**Exercise**
Print each record below character for character.

Dataset extract START

-- ==== Sys2Proof/Machine/HostCommands.lean ====
section
/-! DEFINITION. The host interface: the five commands and their outputs (46_host_commands.md). STEP is `step`; this file
closes it into a total transition of the core, in which a fault leaves the core faulted until RESET. -/

namespace Sys2Proof.Machine

/-- A command of the command port (R220). The key index is 4 bits wide, so no larger one can be presented (R226). -/
inductive Command where
  | reset
  | load (image : List Byte)
  | setKey (k : Key) (pressed : Bool)
  | step
  | tick
deriving DecidableEq, Repr

/-- What a command returns (R229). -/
inductive Output where
  /-- RESET, LOAD and SETKEY succeed and return nothing more. -/
  | done
  /-- STEP returns the 2048 cells (R224). -/
  | frame (cells : List Bool)
  /-- TICK returns the beep bit (R228). -/
  | beep (on : Bool)
  /-- A command that faulted, or any command but RESET on a faulted core, with the fault record (R229, R230). -/
  | failure (f : Fault)
  /-- The model has no answer. No command of this model gives it. -/
  | unmodelled (r : Refusal)
deriving DecidableEq, Repr

/-- RESET (R222): a fresh construction; the parameter `FONT` and the source of free values are no state of the core. -/
def State.afterReset (s : State) : State := State.resetWith s.font s.free

/-- Whether LOAD rejects an image (R223). -/
def imageTooLong (image : List Byte) : Bool := decide (image.length > Config.maxImage)

/-- LOAD of an image that fits: its bytes from 0x200 up, and nothing else (R223). -/
def State.loadImage (s : State) (image : List Byte) : State := s.storeBytes Config.start image

/-- SETKEY (R226). -/
def State.setKey (s : State) (k : Key) (pressed : Bool) : State := { s with keys := s.keys.set k.val pressed }

/-- One timer's countdown: 0 stays 0 (R228). -/
def countdown (v : Byte) : Byte := if v = 0 then 0 else v - 1

/-- TICK (R228): both timers count down. -/
def State.tick (s : State) : State := (s.setDT (countdown s.DT)).setST (countdown s.ST)

/-- TICK's beep bit, tested before the decrement (R228). -/
def State.beep (s : State) : Bool := s.ST == 1

/-- A command issued to a core that is not faulted. -/
def State.accept (s : State) : Command → State × Output
  | .reset => (s.afterReset, .done)
  | .load image => if imageTooLong image then (s.enterFault .loadOverflow, .failure .loadOverflow) else (s.loadImage image, .done)
  | .setKey k pressed => (s.setKey k pressed, .done)
  | .step =>
    match step s with
    | .next t => (t, .frame (Screen.cells t.fb))
    | .fault f => (s.enterFault f, .failure f)
    | .refused r => (s, .unmodelled r)
  | .tick => (s.tick, .beep s.beep)

/-- A command issued to a faulted core: RESET works, every other command gives the record again and changes nothing
(R222, R230). -/
def State.acceptFaulted (s : State) (f : Fault) : Command → State × Output
  | .reset => (s.afterReset, .done)
  | .load _ | .setKey _ _ | .step | .tick => (s, .failure f)

/-- One command (R220). -/
def command (c : Command) (s : State) : State × Output :=
  match s.fault with
  | none => s.accept c
  | some f => s.acceptFaulted f c

/-- A run: a finite sequence of commands chosen by the host, and what each returned (R221). -/
def runCommands : List Command → State → State × List Output
  | [], s => (s, [])
  | c :: cs, s =>
    let r := command c s
    let rest := runCommands cs r.1
    (rest.1, r.2 :: rest.2)

end Sys2Proof.Machine
end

Dataset extract END

**Output of the task**
-- ==== Sys2Proof/Machine/HostCommands.lean ====
section
/-! DEFINITION. The host interface: the five commands and their outputs (46_host_commands.md). STEP is `step`; this file
closes it into a total transition of the core, in which a fault leaves the core faulted until RESET. -/

namespace Sys2Proof.Machine

/-- A command of the command port (R220). The key index is 4 bits wide, so no larger one can be presented (R226). -/
inductive Command where
  | reset
  | load (image : List Byte)
  | setKey (k : Key) (pressed : Bool)
  | step
  | tick
deriving DecidableEq, Repr

/-- What a command returns (R229). -/
inductive Output where
  /-- RESET, LOAD and SETKEY succeed and return nothing more. -/
  | done
  /-- STEP returns the 2048 cells (R224). -/
  | frame (cells : List Bool)
  /-- TICK returns the beep bit (R228). -/
  | beep (on : Bool)
  /-- A command that faulted, or any command but RESET on a faulted core, with the fault record (R229, R230). -/
  | failure (f : Fault)
  /-- The model has no answer. No command of this model gives it. -/
  | unmodelled (r : Refusal)
deriving DecidableEq, Repr

/-- RESET (R222): a fresh construction; the parameter `FONT` and the source of free values are no state of the core. -/
def State.afterReset (s : State) : State := State.resetWith s.font s.free

/-- Whether LOAD rejects an image (R223). -/
def imageTooLong (image : List Byte) : Bool := decide (image.length > Config.maxImage)

/-- LOAD of an image that fits: its bytes from 0x200 up, and nothing else (R223). -/
def State.loadImage (s : State) (image : List Byte) : State := s.storeBytes Config.start image

/-- SETKEY (R226). -/
def State.setKey (s : State) (k : Key) (pressed : Bool) : State := { s with keys := s.keys.set k.val pressed }

/-- One timer's countdown: 0 stays 0 (R228). -/
def countdown (v : Byte) : Byte := if v = 0 then 0 else v - 1

/-- TICK (R228): both timers count down. -/
def State.tick (s : State) : State := (s.setDT (countdown s.DT)).setST (countdown s.ST)

/-- TICK's beep bit, tested before the decrement (R228). -/
def State.beep (s : State) : Bool := s.ST == 1

/-- A command issued to a core that is not faulted. -/
def State.accept (s : State) : Command → State × Output
  | .reset => (s.afterReset, .done)
  | .load image => if imageTooLong image then (s.enterFault .loadOverflow, .failure .loadOverflow) else (s.loadImage image, .done)
  | .setKey k pressed => (s.setKey k pressed, .done)
  | .step =>
    match step s with
    | .next t => (t, .frame (Screen.cells t.fb))
    | .fault f => (s.enterFault f, .failure f)
    | .refused r => (s, .unmodelled r)
  | .tick => (s.tick, .beep s.beep)

/-- A command issued to a faulted core: RESET works, every other command gives the record again and changes nothing
(R222, R230). -/
def State.acceptFaulted (s : State) (f : Fault) : Command → State × Output
  | .reset => (s.afterReset, .done)
  | .load _ | .setKey _ _ | .step | .tick => (s, .failure f)

/-- One command (R220). -/
def command (c : Command) (s : State) : State × Output :=
  match s.fault with
  | none => s.accept c
  | some f => s.acceptFaulted f c

/-- A run: a finite sequence of commands chosen by the host, and what each returned (R221). -/
def runCommands : List Command → State → State × List Output
  | [], s => (s, [])
  | c :: cs, s =>
    let r := command c s
    let rest := runCommands cs r.1
    (rest.1, r.2 :: rest.2)

end Sys2Proof.Machine
end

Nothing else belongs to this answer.